While that approach might work some of the time, professionals approach the market from a different angle. They know it’s the money a company generates that ultimately determines its value.
What are dividend stocks?
Think of it from your own perspective. If you were buying a business, you’re likely to be more interested in one that’s making a profit, than one running at a loss. Well, professional fund managers are no different. They’re on the hunt for profitable companies that pay them an income.
Companies pay this income via dividends. Typically, a blue-chip stock pays out two dividends a year. The more profit a company makes, the bigger the size of the dividends it can distribute to its shareholders.
What companies pay dividend stocks?
Companies growing quickly might generate some short term profits if you want to trade in and out of them. However, they need to keep a tight hold on their cash to help fund their businesses. Pick the wrong stock and you’ll not only miss out on dividends, but potentially lose money on the trade as well.

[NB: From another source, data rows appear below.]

/-- What a frame turn fetches (R150, R163): at a frame boundary with port O free, the whole frame at the head of port F. -/
def Obligations.FrameTurnFetchesWholeFrame : Prop :=
  ∀ (s : State) (ts : List Turn) (F : List Byte) (rest : List FBeat), F ≠ [] →
    s.turns = .frame :: ts → s.fIn = frameBeats F ++ rest → s.phase = .idle → s.oq = [] →
    fetch s = .op (.frame F) { s with turns := ts, fIn := rest }

/-- R83, R150, R101: a FRAME line offered to an idle block with port O free is one step that outputs `Out(F, CFG)`, whatever
its length, one byte included (log 9). -/
def Obligations.FrameLineOutputsFrameOut : Prop :=
  ∀ (s : State) (F : List Byte), F ≠ [] → s.turns = [] → s.fIn = [] → s.phase = .idle → s.oq = [] →
    ∃ t, step ((Stimulus.frame F).offer s) = .next t ∧ t.oq = frameOut Config.params s.cfg F ∧
      t.fIn = [] ∧ t.turns = [] ∧ t.cfg = s.cfg ∧ t.phase = .idle

/-- The word of a table row, placed for the next step, is decoded and run by it, from any state (log 12). -/
def Obligations.PlacedTableWordIsRun : Prop :=
  ∀ (s : State) (nbits w : Nat), ∃ i : Instr, decodeTableWord nbits w = some i ∧
    step (s.withFetchWord nbits w) = exec i { s with phase := .idle, idx := 0, oq := [] }

/-- Nothing the environment offers makes the block stop; every state steps to a next state. R150 and R176 say so of
frames and their errors. That the block never faults otherwise is log 14's, and that a turn with nothing to do, a take
on an empty OQ included, waits is the model's choice (log 16). -/
def Obligations.EveryStateHasNextState : Prop :=
  ∀ s : State, ∃ t : State, step s = .next t

/-- R49, R25, R190: in every step OQ changes only by beats appended at its end, by its head going to the downstream, or
by a reset that empties it. That the head taken (R163) joins `delivered`, and that nothing else changes it, speaks of
the model's own record (log 13). -/
def Obligations.OutputQueueIsFifo : Prop :=
  ∀ s t : State, step s = .next t →
    (t.delivered = s.delivered ∧ ∃ bs, t.oq = s.oq ++ bs) ∨
    (∃ b, s.oq = b :: t.oq ∧ t.delivered = s.delivered ++ [b]) ∨
    ((∃ ts, s.turns = .rst :: ts) ∧ t.oq = [] ∧ t.delivered = s.delivered)

/-- R163 `Take`, R49: a downstream that takes as often as OQ has beats receives all of them, in order. The list
`delivered` that receives them is the model's own record (log 13), and the takes are turns (log 6). -/
def Obligations.TakingDrainsTheQueueInOrder : Prop :=
  ∀ (s : State) (ts : List Turn), s.turns = List.replicate s.oq.length .take ++ ts →
    Host.Core.run Sys2Proof.core s.oq.length s =
      .next { s with turns := ts, oq := [], delivered := s.delivered ++ s.oq }

/-- R182, R50: one instance's step leaves every other instance as it was; and no step renumbers an instance, so each keeps
free values of its own (the numbers are the model's own, log 20). -/
def Obligations.InstancesDoNotInterfere : Prop :=
  ∀ (k : Nat) (sys sys' : List State), stepInstance k sys = .next sys' →
    (∀ j, j ≠ k → sys'[j]? = sys[j]?) ∧ sys'.map (·.instanceNo) = sys.map (·.instanceNo)

/-- The invariant holds at reset. That the byte index is 0 there is log 5's inference; that `delivered` is empty speaks
of the model's own record (log 13). -/
def Obligations.InvariantHoldsAtReset : Prop := State.reset.Inv

/-- Every step keeps the invariant: only legal beats with no reserved encoding (R68, R71), frames closed by exactly one
`o_last` and opened by a descriptor (R156, R49), and in-flight registers that fit the phase (R21, R27, R160). That the
byte index is 0 in IDLE is log 5's inference, that whole-frame operations leave the registers so is log 23's, and
`delivered`, whose beats are legal too, is the model's own record (log 13). -/
def Obligations.StepKeepsInvariant : Prop :=
  ∀ s t : State, s.Inv → step s = .next t → t.Inv
end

Mature businesses, like bank stocks for example, are already well established and are able to share more of their profits with their shareholders. You’ll often hear this referred to as yield investing. Investors look at how much income they’ll make from dividends, given the size of their investment.
Another attraction of dividend-paying stocks is the stability of the companies that pay them. The most reliable dividend payers are usually the largest companies on the ASX. What’s less known, though, is that most of the companies listed on the ASX don’t pay dividends. They just don’t have the financial firepower to pay them.
Investing in dividend-paying stocks might not be the most exciting way to play the market. However, it can be an excellent way to build both wealth and income over time.